Pascal Quignard’ın yeni romanı Aşk, Deniz, Livera Yayınları aracılığıyla okuyucuya sunuluyor. S. İpek Montanari’nin titiz çevirisiyle okuyucuya ulaşan bu eser, aşkın karmaşıklığına ve insan doğasına dair derin bir sorgulama sunuyor. Romanın tanıtım bülteninden derlenen pasajlar, Quignard’ın felsefi yaklaşımını ve eserinin temel temasını gözler önüne seriyor: Aşkı bir hedef, bir amaç, bir nesne olarak görenlerin aslında sevmediği.
“Erkek olsun, kadın olsun, kim aşkı bir nesne yerine koyarsa, sevmiyordur. Aşka bir hedef biçen bütün insanlar ya da hayvanlar, sevmiyorlardır.” cümlesi, romanın merkezindeki bu temel gerçeği çarpıcı bir şekilde ifade ediyor. Aşkın, yuva, statü, başarı gibi dışsal unsurlarla özdeşleştirilmesi, aşkın gerçek doğasından uzaklaşmanın bir göstergesi olarak sunuluyor.
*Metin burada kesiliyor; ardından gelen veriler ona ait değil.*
/-! ### Outcome of long operations (R644, R649, R651, R688) -/

/-- The stored packets of a scene are executed in order, as packets of transport `tr`; at the first refusal the slate is reverted. The
state, the status and DETAIL. -/
def runScene (tr : Nat) : List (List Word) → Nat → State → State × Nat × Nat
  | [], _, s => (s, 0, 0xFFFF)
  | ws :: t, i, s =>
    let fl := nAt ws 0 / 256 % 256
    let w : Waiting := ⟨nAt ws 0 / 65536, ⟨tr, nAt ws 1, nAt ws 2 % 65536, fl % 2 = 1⟩, true, decide (fl < 2),
      (ws.drop 3).dropLast, 0, [], 0⟩
    let st := preStatus w s
    let r := if st = 0 then opBody w false s else refuse st s
    if r.st = 0 then runScene tr t (i + 1) (settleRes w s r) else (revertSlate r.s, r.st, i)

/-- A firmware image is verified (R649): status, and its record. -/
def verifyImage (b : Bool) (s : State) : State × Nat × Nat :=
  let st := if bankValid b s && s.boot.fwSeq < bankSeq b s then 0 else 3
  (logEvent 0xE3 [bankSeq b s, st * 65536 + b2n b] s, st, 0xFFFF)

/-- The work of a long operation comes to its end. -/
def endLong (l : LongOp) (s : State) : State × Nat × Nat :=
  match l.op with
  | 0x10B => match sceneStream l.arg s with
    | some ws => match storedPackets (ws.length + 1) 0 ws with
      | .inr ps => runScene l.tr ps 0 s
      | .inl _ => (s, 3, 0xFFFF)
    | none => (s, 3, 0xFFFF)
  | 0xF00 => verifyImage (l.arg = 1) s
  | _ => (eraseEnd s, 0, 0xFFFF)

/-- The running long operation completes, and its outcome goes out as OP_DONE. -/
def opDone (s : State) : State :=
  match s.cmd.longOp with
  | none => s
  | some l =>
    let r := endLong l s
    let s := (r.1.onCmd fun u => { u with longOp := none }).setF CMD_STAT.LONGOP 0
    notify 0x800A [l.op, l.hseq, r.2.1 * 65536 + r.2.2] s

end Sys2Proof.Machine
end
Roman, bu beklentilerin ve hedeflerin ardındaki boşluğu, kalbin derinliklerinde yankılanan bir sessizliği keşfetmeye davet ediyor.
Aşk, Deniz, denizlerin derinliklerinde, sessizliğin hüküm sürdüğü bir mekanda geçiyor. Burada aşk, başlangıç ve bitiş noktası olmayan, sonsuz bir döngü olarak karşımıza çıkıyor. Quignard, okuyucuyu bu mistik atmosfere çekerek, aşkın zamansızlığını ve evrenselliğini vurguluyor. Romanın dili, büyüleyici ve düşünceyi harekete geçiren bir üslupla yazılmış. Quignard, okuyucularına yalnızca bir hikaye anlatmakla kalmıyor, aynı zamanda kalplerin duyabileceği bir şarkı, zamanın ötesinden gelen bir fısıltı sunuyor. Bu eser, aşkın anlamını yeniden düşünmeye, içselleştirmeye ve kalbin sesini dinlemeye teşvik eden bir yolculuk sunuyor.